◆ **Problem to work on**
Beginning with the first line of the data below, set down each line exactly through the line that contains "plain data, with".

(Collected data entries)

>>

-- ==== Sys2Proof/Machine/State.lean ====
section
/-! DEFINITION. The state of the module as the spec gives it (INVENTORY.md, heading State), as plain data, with
its value after reset, and the reasons a step can stop. Sparse tables are lists of (key, value) pairs, keys rising,
no pair holding the value that an unlisted key has; the module memories are such tables of bytes (Host.Cell). -/

namespace Sys2Proof.Machine

/-- A scalar register: its value, poison bit and origin index (R204). -/
structure SVal where
  v : Word := 0
  p : Bool := false
  o : BitVec 3 := 0
  deriving DecidableEq, Repr, Inhabited

/-- A lane of a vector register (R204). -/
structure LVal where
  v : Lane := 0
  p : Bool := false
  o : BitVec 3 := 0
  deriving DecidableEq, Repr, Inhabited

/-- One crumb of the history (R124, R125); its words in memory are the payload and then the header. -/
structure Crumb where
  kind : BitVec 6
  iclo : BitVec 26
  arg : BitVec 32
  payload : List Word
  deriving DecidableEq, Repr, Inhabited

/-- What a group waits for (R101; each instruction's entry). -/
inductive Wait where
  | slot                       -- a free scoreboard slot (R104)
  | guarded (r : Reg)          -- the slot that guards r (R104, SB.WAIT)
  | allSlots                   -- SB.WAIT z
  | barrier (k phase : Nat)    -- BAR.WAIT (R399)
  | ringFree (r : Nat)         -- RING.PUT.claim (R400)
  | ringFull (r : Nat)         -- RING.GET (R400)
  | wp (c off : Nat)           -- WP.WAIT (R396)
  | grow (n : Nat)             -- REG.GROW (R107)
  | acks                       -- the outstanding acknowledgements (R258)
  | halt                       -- HALT: earlier work (R339)
  | flowPut                    -- FLOW.PUT: the ring is full (R391)
  | flowGet                    -- FLOW.GET (R392)
  | queueFull                  -- a full matrix queue (R418)
  | queueEmpty                 -- ACC.FREE (R431)
  | queueLeft (n : Nat)        -- MWAIT: n instructions have left the queue (R427)
  | accRead                    -- a queued ACC.RD (R418)
  | migTable                   -- SVC.MIGRATE: the table is full (R207)
  | sweep                      -- TC.INV: the previous sweep (R161)
  | mailbox                    -- MBOX.SEND, MBOX.RECV (R354)
  | dispatch                   -- QCTL.q: a placement in progress (R353)
  | ackRoom                    -- a 256th unacknowledged write (R258)
  | result                     -- a memory result, at a switch marker (R101, R103)
  | proof                      -- a horizon or HISTORY_FULL stall of a proofing group (R137)
  | boundary                   -- the quantum has ended (R263, R264)
  deriving DecidableEq, Repr, Inhabited

/-- Whether a group issues, and why not (R100, R101, R117). -/
inductive Status where
  | run
  | wait (w : Wait)
  | parked
  | swapped (n : Nat)          -- swapped out while it waits for n more registers (R108)
  | saved                      -- pre-empted (R92)
  | halted
  | stopped                    -- a control core that FWD or a break stopped (R452), or that never started
  deriving DecidableEq, Repr, Inhabited

/-- Roles (R68, R96); a control core has none of them. -/
inductive Role where
  | vector | matrix | copy | control
  deriving DecidableEq, Repr, Inhabited
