/-! ### Keys (R157, R158) -/

/-- Coordinates of a register (R393), and packed again. -/
def coordOf (w : Word) : Nat × Nat × Nat × Nat := (bits w 15 0, bits w 31 16, bits w 47 32, bits w 63 48)
def coordWord (c : Nat × Nat × Nat × Nat) : Word :=
  w64 (c.1 % 2 ^ 16 + 2 ^ 16 * (c.2.1 % 2 ^ 16) + 2 ^ 32 * (c.2.2.1 % 2 ^ 16) + 2 ^ 48 * (c.2.2.2 % 2 ^ 16))

/-- The key of the flat tensor. -/
def flatKey (s : State) (p va : Nat) : TileKey :=
  { part := p, tensor := 0, gen := tGen (descWords s p 0),
    coord := (coordWord (va / 2 ^ 11, va / 2 ^ 27, va / 2 ^ 43 % 2 ^ 13, 0)).toNat, line := va / 128 % 16 }

/-- The key of a virtual access: the descriptor's whose range and extents hold it, or the flat tensor's. COORD has 16 bits for
each coordinate, and the spec does not refuse a descriptor whose extents reach beyond 65,536 tiles in one of them: such a tile
is keyed by the coordinate's low 16 bits (DESIGN CHOICE, log entry 76). -/
def keyOf (s : State) (p va : Nat) : TileKey :=
  match (boundIds s p).findSome? fun id => (tLine (descWords s p id) va).map fun x => (id, x) with
  | some (id, c, l) =>
    { part := p, tensor := id, gen := tGen (descWords s p id), coord := (coordWord c).toNat, line := l }
  | none => flatKey s p va

/-- A key's 96 bits. -/
def TileKey.num (k : TileKey) : Nat := k.line + 2 ^ 4 * (k.coord + 2 ^ 64 * (k.gen + 2 ^ 8 * (k.tensor + 2 ^ 16 * k.part)))

/-- Class ids of the content-named regions (R212), and the key of a line of one (R226). -/
def isClassId (id : Nat) : Bool := decide (0xFFF8 ≤ id ∧ id ≤ 0xFFFE)
def cnKey (s : State) (p id slot : Nat) : TileKey :=
  { part := p, tensor := id, gen := tGen (descWords s p id), coord := slot / 16 % 2 ^ 48, line := slot % 16 }

/-- The die whose stacks hold a storage address (R167). -/
def homeDie (pa : Nat) : Nat := pa / regionBytes

/-- The die of a line's home slice: that of the stack which holds line 0 of its tile. A tile of the flat tensor is one
chunk, and a CN region lies on one die; where line 0 of another tile is not mapped to storage, the line's own stack stands in
(log entry 76). -/
def tileDie (s : State) (asid : Nat) (k : TileKey) (pa : Nat) : Nat :=
  if k.tensor = 0 ∨ isClassId k.tensor = true then homeDie pa
  else
    let va := tileLineVa (descWords s k.part k.tensor) (coordOf (w64 k.coord)) 0
    match walk s k.part asid va with
    | some l => match classify (bits l.word 51 0 + va % 2 ^ l.off) with
      | some (.dev pa0) => homeDie pa0
      | _ => homeDie pa
    | none => homeDie pa

/-! ### The tile cache (R150, R157, R164, R165) -/

/-- KEEP register words of a partition. -/
def Part.keepWord (q : Part) (i j : Nat) : Word := Tab.get 0 q.keep (4 * i + j)
def Part.keepWays (q : Part) (i : Nat) : Nat := if bit (q.keepWord i 0) 63 then bits (q.keepWord i 0) 61 58 else 0

/-- Whether a fill matches a retention register: its tensor, or its VA range. The spec does not say where a fill goes that
matches an enabled register with WAYS 0: that register has no way to place it in, and here it counts as no match (DESIGN
CHOICE, log entry 76). -/
def keepMatches (q : Part) (i : Nat) (k : TileKey) (va : Nat) : Bool :=
  let w := q.keepWord i 0
  decide (0 < q.keepWays i) &&
    (if bit w 62 then decide (bits (q.keepWord i 1) 55 0 ≤ va ∧ va < bits (q.keepWord i 2) 55 0)
     else bits w 15 0 == k.tensor)

/-- The register in whose ways a fill is placed as retained: one that it matches and whose RATIO the hash of its key is below,
the lowest of several (log entry 76). -/
def keepReg (q : Part) (k : TileKey) (va : Nat) : Option Nat :=
  (upto 0 8).find? fun i => keepMatches q i k va && decide (Config.keyHash k.num % 256 < bits (q.keepWord i 0) 57 49)

/-- Whether a partition has a range in a die region. -/
def Part.onDie (q : Part) (d : Nat) : Bool :=
  (upto 1 7).any fun i =>
    let r := q.range i
    r.1 != 0 && decide (r.2.1 < regionBytes * (d + 1) ∧ regionBytes * d < r.2.1 + r.2.2)

/-- The ways of a die's slices in which a fill may be placed: its register's, or those that no register reserves. -/
def fillWays (s : State) (p die : Nat) (reg : Option Nat) : Nat :=
  match reg with
  | some i => (s.part p).keepWays i
  | none => 16 - (upto 0 16).foldl (fun n p =>
      let q := s.part p
      if q.valid && q.onDie die then (upto 0 8).foldl (fun n i => n + q.keepWays i) n else n) 0

/-- The slice of a die that a key's tile lies in, among the 384 of 256 KiB (R1, R157), and the set of the slice: 128 sets of
16 ways. -/
def TileKey.slice (k : TileKey) : Nat := Config.sliceHash k.part k.tensor k.coord % 384
def TileKey.set (k : TileKey) : Nat := Config.setHash k.num % 128

/-- The lines of a set that compete with a fill. -/
def TileLine.rival (die : Nat) (k : TileKey) (reg : Option Nat) (t : TileLine) : Bool :=
  t.die == die && t.reg == reg && (reg.isNone || t.key.part == k.part)
    && t.key.slice == k.slice && t.key.set == k.set

/-- A line's dirty bytes are written back: storage then holds their latest values. -/
def writtenBack (s : State) (k : TileKey) (line : Nat) : State :=
  { s with mem := { s.mem with back := s.mem.back.filter fun e => !(e.1 / 128 == line && e.2.key == k) } }

/-- The least recently used of the lines that compete with a fill leave its set, until the fill has a way. -/
def makeRoom (s : State) (die : Nat) (k : TileKey) (reg : Option Nat) : State :=
  let cap := fillWays s k.part die reg
  if s.tiles.length < cap then s
  else
    let rivals := s.tiles.filter (·.rival die k reg)
    let out := rivals.take (rivals.length + 1 - cap)
    out.foldl (fun s t => let s1 := writtenBack s t.key t.line; { s1 with tiles := s1.tiles.filter (· != t) }) s

/-- What storage holds of a line: the oldest known value of every byte that a cache holds dirty. -/
def storageBytes (s : State) (line : Nat) : List Byte :=
  (upto (128 * line) 128).map fun pa => (Tab.get ({} : Back) s.mem.back pa).olds.getLastD (s.mem.byte (.dev pa))

/-- Bytes of a line that another key holds dirty. -/
def dirtyElsewhere (s : State) (k : TileKey) (line : Nat) : Bool :=
  s.mem.back.any fun e => e.1 / 128 == line && e.2.key != k

/-- A line takes its place in the order of replacement: a streaming one the least recently used (R159). -/
def placeTile (t : TileLine) (streaming : Bool) (ts : List TileLine) : List TileLine := if streaming then t :: ts else ts ++ [t]

/-- A fill: the line is read from storage. Where another key holds bytes of it dirty, storage may not have them yet; an
eviction may also have written them back (free; R150). -/
def fillTile (s0 : State) (die : Nat) (k : TileKey) (va line : Nat) (streaming : Bool) : State :=
  let reg := keepReg (s0.part k.part) k va
  let s := makeRoom s0 die k reg
  let t : TileLine := { key := k, line, va := va / 128, die, reg }
  if dirtyElsewhere s k line then
    if Config.writtenBack s.moment line then
      { s with mem := { s.mem with back := s.mem.back.filter fun e => !(e.1 / 128 == line) },
               tiles := placeTile t streaming s.tiles }
    else { s with tiles := placeTile { t with stale := some (storageBytes s line) } streaming s.tiles }
  else { s with tiles := placeTile t streaming s.tiles }

/-- An access through a key: a hit makes the line the most recently used, a miss fills it. -/
def touchKey (s : State) (asid : Nat) (k : TileKey) (va line : Nat) : State :=
  match s.tiles.find? fun t => t.key == k && t.line == line with
  | some t => { s with tiles := s.tiles.filter (· != t) ++ [t] }
  | none =>
    let streaming := k.tensor != 0 && bits (wordAt (descWords s k.part k.tensor) 1) 61 60 == 1
    fillTile s (tileDie s asid k (128 * line)) k va line streaming

/-- The same of the current group's or an engine's access through a VA. -/
def touchTile (s : State) (asid va line : Nat) : State := touchKey s asid (keyOf s s.myP va) va line

/-- A write through a key leaves every other key's line as it was (R150). -/
def freezeOthers (s : State) (k : TileKey) (line : Nat) : State :=
  if s.tiles.any fun t => t.line == line && t.key != k then
    { s with tiles := s.tiles.map fun t =>
        if t.line = line ∧ t.key ≠ k ∧ t.stale = none then { t with stale := some (s.mem.bytes (.dev (128 * line)) 128) }
        else t }
  else s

<<

◆ **Task response**
-- ==== Sys2Proof/Machine/State.lean ====
section
/-! DEFINITION. The state of the module as the spec gives it (INVENTORY.md, heading State), as plain data, with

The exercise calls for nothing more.